The inference time was measured in two scenarios: the first scenario involved the execution of the entire code, including the loading of the model parameters and the inference step, while the second scenario only considered the inference step. The codes were executed three times, and the average values are shown in Figure 4. The color bars represent the inference time, and the gray bars indicate the time to load the parameters into the new CNN models. Analyzing the inference times, the ConvNeXt model has the longest inference time due to its computational complexity; the intention was to contrast the CNN models with those with less computational complexity. The models with the shortest inference time are ShuffleNet and MNASNet; however, the results are very similar to the rest of the CNN models. When comparing the inference time of the Single-Board Computers (SBCs), the Nano Jetson (NJN) with the MAX power mode achieves faster classification times in most cases. However, for the MNASNet and ShuffleNet models, the OPi5 performs better. This comparison does not consider the time required to load the parameters of the models. Also, the results achieved by the NJN in the 5W power mode are very close to the MAX power mode, except in the ConvNeXt model, which presents a significant difference. The SBC with the slowest inference times is the RPi 5. An exception to highlight is the inference time achieved by the ShuffleNet model, which is lower than the NJN and very close to the time achieved by the OPi 5. Finally, the time to load the parameters of the models is very short in OPi5 and, in some cases, minimum compared with the inference time.

4.3.2. Power Consumption

The plots in Figure 5 show the power required by the CNN models during the workload, specifically during the execution of the classification task. In most cases, the highest peaks are of the OPi5 computer, followed by the RPi5 and the NJN in MAX power mode. The CNN models stress the SBCs in different modes; for example, in the OPi5, the models AlexNet and ConvNeXt have a superior power demand compared to other SBCs. The maximum required power in the NJN in the 5 W mode is considerably smaller than the other SBCs. However, the same CNN model does not require double the inference time of the NJN in MAX mode. Analyzing the initial stages of the NJN plots in both power modes (MAX and 5 W), it becomes evident that there is a variable workload before the execution before the inference step. During this period, the power demand is low, but the total inference time is increased, especially in the 5 W mode.

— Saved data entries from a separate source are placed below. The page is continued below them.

theorem imageHeld_shows (s : State) (ctx : Nat) : (imageHeld s ctx).switch = s.switch
    ∧ (imageHeld s ctx).saved = imagesWith s ctx (coresSaved s ctx).saved
    ∧ ∀ c, core (imageHeld s ctx) c = leftCore (core s c) := by
  have hnoted := noted_coresSaved s ctx
  have hswitchSaved : (coresSaved s ctx).switch = s.switch := (congrArg State.switch hnoted.fields :)
  unfold imageHeld
  obtain ⟨hswitch, himages, hcores⟩ := setImages_leaves (coresSaved s ctx) (imagesWith s ctx (coresSaved s ctx).saved)
    (tset 0 ctx (tget 0 (saveKey s ctx) s.keyDraws) (coresSaved s ctx).savedDraw)
  obtain ⟨hswitchLeft, hsavedLeft⟩ := leaveCores_leaves (setImages (coresSaved s ctx) (imagesWith s ctx (coresSaved s ctx).saved)
    (tset 0 ctx (tget 0 (saveKey s ctx) s.keyDraws) (coresSaved s ctx).savedDraw))
  refine ⟨hswitchLeft.trans (hswitch.trans hswitchSaved), hsavedLeft.trans himages, fun c => ?_⟩
  rw [core_leaveCores, core_of_cores hcores, hnoted.core]

/-- The context is READY with its image, and none is resident. -/
def contextSaved (s : State) : State :=
  setRf (setSaved (setCtxState (imageHeld s (resident s)) (resident s) Ctx.ready) (resident s) true) .global 0 Off.globalRun 0 5 0

theorem contextSaved_shows (s : State) : ctxState (contextSaved s) (resident s) = Ctx.ready
    ∧ ctxSaved (contextSaved s) (resident s) = true ∧ resident (contextSaved s) = 0
    ∧ (contextSaved s).switch = s.switch
    ∧ (contextSaved s).saved = imagesWith s (resident s) (coresSaved s (resident s)).saved
    ∧ ∀ c, core (contextSaved s) c = leftCore (core s c) := by
  have hlt : resident s < 512 := (resident_lt s).trans (by decide)
  obtain ⟨hswitch, hsaved, hcore⟩ := imageHeld_shows s (resident s)
  unfold contextSaved
  generalize imageHeld s (resident s) = u at hswitch hsaved hcore ⊢
  obtain ⟨hstate, himage⟩ := ctxState_of_reg (ctxReg_setRun (setSaved (setCtxState u (resident s) Ctx.ready) (resident s) true) hlt 0 5 0)
  obtain ⟨hswitchLeft, hcoresLeft, hsavedLeft, -⟩ := onlyRegs_leaves (onlyRegs_trans (onlyRegs_trans
    (setCtxState_only u (resident s) Ctx.ready) (setReg_only _ .context (resident s) Off.contextCtxState _))
    (setReg_only _ .global 0 Off.globalRun _))
  refine ⟨?_, ?_, resident_setRun _ (by decide), hswitchLeft.trans hswitch, hsavedLeft.trans hsaved,
    fun c => (core_of_cores hcoresLeft c).trans (hcore c)⟩
  · rw [hstate, ctxState_setSaved, ctxState_setCtxState u _ (by decide)]
  · rw [himage, ctxSaved_setSaved]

The idle power can be observed at the end of the plots. The NJN has the lowest idle power demand in both power modes, at approximately 2.4 W. The highest value is presented in the RPi5 at 3 W and the OPi5 at 2.7 W. It is important to note that these values are measured using a display; however, the power consumption can be significantly reduced without a display for the OPi5 to 1.85 W and NJN to 1.4 W; in the case of the RPi5, the power demand is almost the same, i.e., about 2.7 W.
Figure 6 presents a comparison of the energy consumption of the CNN models. When comparing the energy consumption of the NJN in both power modes, the energy consumption is almost the same and slightly lower in the 5 W mode. Contrasting the results with the inference time is not observed as a lineal behavior, meaning that doubling the energy consumption does not result in half the inference time. On the other hand, the OPi5 consumes less energy than the RPi5, even though the OPi5 uses an octa-core processor. Also, the energy consumption of the OPi5 is very close to the consumption of the NJN in MAX mode. Finally, the RPi5 has the highest energy consumption, except for the case of the ShuffleNet model. Comparing the CNN models, the ShuffleNet model has the lowest energy consumption; even without using a GPU, the power consumption is very similar to the NJN in both power modes. Finally, the energy consumption of the ConvNeXt model is significantly superior to the rest of the models, without considering the long inference time, and the accuracy value is similar to less complex models.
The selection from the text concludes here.